Data Virtualization over Object Storage:

Introduction: 

Object Storage is routinely put to use for backup and archival. The content in an Object Storage is also suitable for queries. Since the data is unstructured and is available in the form of copies, we merely have to locate the data. The data virtualization attempts to do just that. 

Description: 

The destination of queries is usually a single data source but query execution like any other application retrieves data without requiring technical details about the data such as where it is located. Location usually depends on the organization that has a business justification for growing and maintaining data. Not everybody likes to dip right into the data lake right in the beginning of a venture as most organizations do. They have to grapple with their technical need and changing business priorities before the data and its management solution can be called stable.  

Object Storage unlike databases allows for incredible almost limitless storage with sufficient replication groups to cater to organizations that need their own copy. In addition, the namespace-bucket-object hierarchy allows the level of separation as organizations need it.  

The role of Object Storage in data virtualization is only on the physical storage level where we determine which site/zone to get the data from.  A logical data virtualization layer that knows which namespace or bucket to go to within an Object Storage does not come straight out of the Object Storage. A gateway would server that purpose. The queries can then choose to run against a virtualized view of the data by querying the gateway which in turn would fetch the data from the corresponding location.   
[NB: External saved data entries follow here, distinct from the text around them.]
/-- A job goes on until an access is out or has to wait, it yields, or its accesses are all made. -/
def Prog.runOn (c : EJ) (d : Desc) : Prog → State → RunJob → State × RunJob
  | .done j, s, r => (s, r.ends j)
  | .mark n o k, s, r =>
    let r : RunJob := { r with fin := n, ops := o }
    if r.yields then (s, r) else k.runOn c d s r
  | .act a k, s, r =>
    match s.engAct c d a with
    | .wait => (s, r)
    | .ans x u => (k x).runOn c d u (r.hear x)
    | .out id u => match u.takeReady id with
      | some (m, v) => (k (ansOf a m)).runOn c d v (r.hear (ansOf a m))
      | none => (u, { r with wait := some id })

/-! ### Running a job (R204, R206 to R210) -/

def State.setRun (s : State) (e : Nat) (r : Option RunJob) : State :=
  let rest := s.kt.run.filter (fun x => x.e != e)
  { s with kt := { s.kt with run := match r with | none => rest | some x => rest ++ [x] } }

def State.runOf (s : State) (e : Nat) : Option RunJob := s.kt.run.find? (fun x => x.e == e)

/-- A program that waits between its jobs, or for its closing barrier. -/
def RunJob.waits (r : RunJob) : Bool := r.q == 0 && r.job.desc.isEmpty

/-- The context of a running job. -/
def State.ejRun (s : State) (r : RunJob) : EJ :=
  ⟨r.e, r.q, r.job.basin, if r.q = 0 then some r.fp else none, r.q == 0 && s.on (FP_CTL_ROLE r.e r.fp), r.id⟩

/-- Keeps what a running job has become; a bad descriptor shows in ERR. -/
def State.keepRun (x : State × RunJob) : State := (x.1.putIf (x.2.jst == some jBAD_DESC) (KT_ERR_BAD_DESC x.2.e) 1).setRun x.2.e (some x.2)

/-- The action that an outstanding access of a job stands for. -/
def Prog.pending : Prog → Act
  | .act a _ => a
  | _ => .clamp

/-- A running job goes on as far as it can: with the answer of its outstanding access, if it has one, and with its further
actions. -/
def State.engResume (s : State) (e : Nat) : State :=
  match s.runOf e with
  | none => s
  | some r =>
    if r.waits ∨ r.jst.isSome then s
    else
      let d := readDesc r.job.desc
      let p := jobProg r.q d r.t r.per
      match r.wait with
      | none => if r.yields then s else State.keepRun ((p.go r.log).runOn (s.ejRun r) d s r)
      | some id => match s.takeReady id with
        | none => s
        | some (m, s) =>
          let r := r.hear (ansOf (p.go r.log).pending m)
          State.keepRun ((p.go r.log).runOn (s.ejRun r) d s r)

/-- T of R213 for a job that starts now: the instant of the last tick plus PARAM; free where no tick has fired. -/
def State.alignTime (s : State) (d : Desc) : Int × State :=
  if d.op ≠ 5 then (0, s)
  else match s.tm.last with
  | some _ => (s.tm.lastNs + toSigned 32 d.param, s)
  | none => let (v, s) := s.free 64; (v, s)

/-- A job that an engine takes, before its first access. -/
def newRun (e q fp idx : Nat) (j : QJob) : RunJob := ⟨e, q, fp, idx, j, 0, [], none, 0, 0, 0, none, none, 0, 0⟩

/-- Starts a job on an engine. -/
def State.runJob (s : State) (e q fp idx : Nat) (j : QJob) : State :=
  let d := readDesc j.desc
  let (t, s) := s.alignTime d
  let r : RunJob := { newRun e q fp idx j with id := s.req.nextId, t := t, per := s.framePer }
  let s := { s with req := { s.req with nextId := s.req.nextId + 1 } }
  let s := ((s.put (KT_STAT_STATE e) ktRUNNING).put (KT_STAT_QUEUE e) q).put (KT_STAT_FP e) fp
  let c := s.ejRun r
  if s.descOk c d then State.keepRun ((jobProg q d r.t r.per).runOn c d s r) else State.keepRun (s, r.ends jBAD_DESC)

/-- Has the LOCAL barrier over an engine's accesses completed: nothing retained, held or outstanding, TC7 packets and the copies
of plume packets left out (R238, R240)? -/
def State.engQuiet (s : State) (e : Nat) : Bool :=
  let t := ktTile e
  let mine (p : Pkt) (g : Option (Nat × Nat)) : Bool := decide (p.tc < 7) && !isCopy s.node t p g
  !s.mesh.kept.any (fun k => k.tile == t && mine k.pkt k.guard) && !s.mesh.held.any (fun h => h.tile == t && mine h.pkt h.guard)
    && !s.req.ro.any (fun x => x.1 / 65536 == t && x.2.st == 1) && !s.req.roWait.any (fun w => w.tile == t)
    && !s.kt.scat.any (fun x => x.job.e == e && x.bind.isNone)

/-- Number of jobs of a program. -/
def State.fpCount (s : State) (e p : Nat) : Nat := let n := s.get (FP_CTL_COUNT e p); if n = 0 then 32 else n

/-- The job that program `p` runs at index `i`. -/
def State.fpJob (s : State) (e p i : Nat) : QJob :=
  ⟨e, 0, tgetD s.kt.prog (e * 256 + (s.get (FP_CTL_FIRST e p) + i) % 256) (List.replicate 16 0), 0, 0⟩

/-- What an engine without a job shows: SUSPENDED while the cascade is suspended (R372). -/
def State.restState (s : State) : Nat := if s.kt.stopped then ktSUSPENDED else ktIDLE

/-- Puts the engine in IDLE, or resumes the job that yielded (R219). -/
def State.engNext (s : State) (e : Nat) : State :=
  match s.kt.yielded.find? (fun x => x.e == e) with
  | some r =>
    if s.kt.due.any (fun k => k / 8 == e) then (s.setRun e none).put (KT_STAT_STATE e) s.restState
    else
      let s := { s with kt := { s.kt with yielded := s.kt.yielded.filter (fun x => x.e != e) } }
      (((s.setRun e (some { r with stop := none })).put (KT_STAT_STATE e) ktRUNNING).put (KT_STAT_QUEUE e) r.q).engResume e
  | none => (s.setRun e none).put (KT_STAT_STATE e) s.restState

/-- Starts a due program: a running job of another queue has yielded (R219). -/
def State.startProgram (s : State) (e k : Nat) : State :=
  let p := k % 8
  let yl := match s.runOf e with | some r => s.kt.yielded ++ [r] | none => s.kt.yielded
  let ran := if s.on (FP_CTL_TWIN e p) ∧ !s.kt.shRan.contains e then s.kt.shRan ++ [e] else s.kt.shRan
  let s := { s with kt := { s.kt with yielded := yl, due := s.kt.due.filter (· ≠ k), sig := tset s.kt.sig k sigInit, shRan := ran } }
  s.runJob e 0 p 0 (s.fpJob e p 0)

/-- May a program take the engine from a running job: the job has come to its boundary, or its accesses are all made (R219)? -/
def RunJob.gives (r : RunJob) : Bool := r.wait.isNone && (r.jst.isSome || r.yields)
There are many levels of abstraction. First, the destination data source may be within an Object Storage. Second the destination data source may be from different Object Storage. Third the destination may be from different storages such as an Object Storage and cluster file system. In all these cases, the virtualization logic resides external to the storage and can be written in different forms. Finally, the logic within the virtualization can be customized so that queries can make the most of it. We refer this article to describe the usages of data virtualization while here we discuss the role of Object Storage.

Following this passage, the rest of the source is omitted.